**WHAT IS EXPECTED:**
Every line containing the string "oldest" is to be copied from the records.

**SUPPLIED DATA:**
-- ==== Sys2Proof/Machine/Agents.lean ====
section
/-! DEFINITION. The agents and their turns (R9): the core tick, the host turn with the fetch of a request, the choice of
the next turn, and what each turn does. -/

namespace Sys2Proof.Machine

/-- One CORE_TICK: the crossing parts, the DATA synchroniser and one sequencer step, all reading the state at the start
of the step (R70). -/
def coreTick (s : State) : State :=
  seqTick s (responseTick (dataSyncTick s (wakeDeliveryTick s (coreSyncTick s s))))

/-! The HOST turn. -/

/-- Run a host operation word: decode it, then its meaning; an invalid word is refused by name (R54, R61). -/
def runWord (w : Word) (s : State) : Result :=
  match decode w with
  | .ok i => exec i s
  | .error why => .refused (.invalidWord why)

/-- Run a bus access: outside the window it is not the block's and changes nothing here (R42); of one byte it is the
host operation at its offset (R57); of another width it is refused (R45). -/
def runAccess (a : BusAccess) (s : State) : Result :=
  if touches s.build a then
    if a.bytes = 1 then runWord (accessWord s.build a) s else .refused (.accessWidth a.bytes)
  else .next s

/-- One round of a poll loop: read the register, and ask again first thing if the bit of the byte read is 1 (R64, R65).
The jump back is the host core's own and no step (R120). -/
def runReadWhile (off : Offset) (bit : Nat) (s : State) : Result :=
  exec (decodeRead off)
    (if (regRead off s).getLsbD bit then { s with prog := .readWhile off bit :: s.prog } else s)

/-- Run what the host program asks for. -/
def runRequest (r : Request) (s : State) : Result :=
  match r with
  | .word w => runWord w s
  | .access a => runAccess a s
  | .readWhile off bit => runReadWhile off bit s

/-- What the host program does when no request is queued: a free choice of a host operation, or of a host-side
statement, which changes nothing here (R64, R120). -/
def runFree (s : State) : Result :=
  match Config.freeOperation s.draws with
  | some i => exec i { s with draws := s.draws + 1 }
  | none => .next { s with draws := s.draws + 1 }

/-- HOST: enabled, the host performs the oldest queued request, or a free one; not enabled, it executes nothing and its
next request waits (R114). -/
def hostTurn (s : State) : Result :=
  if hostEnabled s then
    match s.prog with
    | r :: rest => runRequest r { s with prog := rest }
    | [] => runFree s
  else .next s

/-- IRQ: enabled, it takes one interrupt; otherwise nothing happens (R115). -/
def irqTurn (s : State) : State := if irqEnabled s then takeIrq s else s

/-- The environment puts a level on the DATA pin (R79). -/
def setData (level : Bool) (s : State) : State := { s with dataPin := level }

/-- The environment raises another interrupt source (R117). -/
def raiseOther (s : State) : State := { s with otherPend := true }

/-- What a turn does. -/
def takeTurn (t : Turn) (s : State) : Result :=
  match t with
  | .host => hostTurn s
  | .coreTick => .next (coreTick s)
  | .wdtTick => .next (wdtTick s)
  | .irq => .next (irqTurn s)
  | .data level => .next (setData level s)
  | .other => .next (raiseOther s)
  | .controller wire => .next (setWires wire s)
  | .reset => .next (fullReset s)

/-- The turn that comes next: the oldest scheduled one, or a free one (R9). -/
def nextTurn (s : State) : Turn :=
  match s.turns with
  | t :: _ => t
  | [] => Config.freeTurn s.draws

/-- The state with the next turn taken off the schedule, or drawn. -/
def popTurn (s : State) : State :=
  match s.turns with
  | _ :: rest => { s with turns := rest }
  | [] => { s with draws := s.draws + 1 }

end Sys2Proof.Machine
end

**RESULT OF THE EXERCISE:**
/-- HOST: enabled, the host performs the oldest queued request, or a free one; not enabled, it executes nothing and its
/-- The turn that comes next: the oldest scheduled one, or a free one (R9). -/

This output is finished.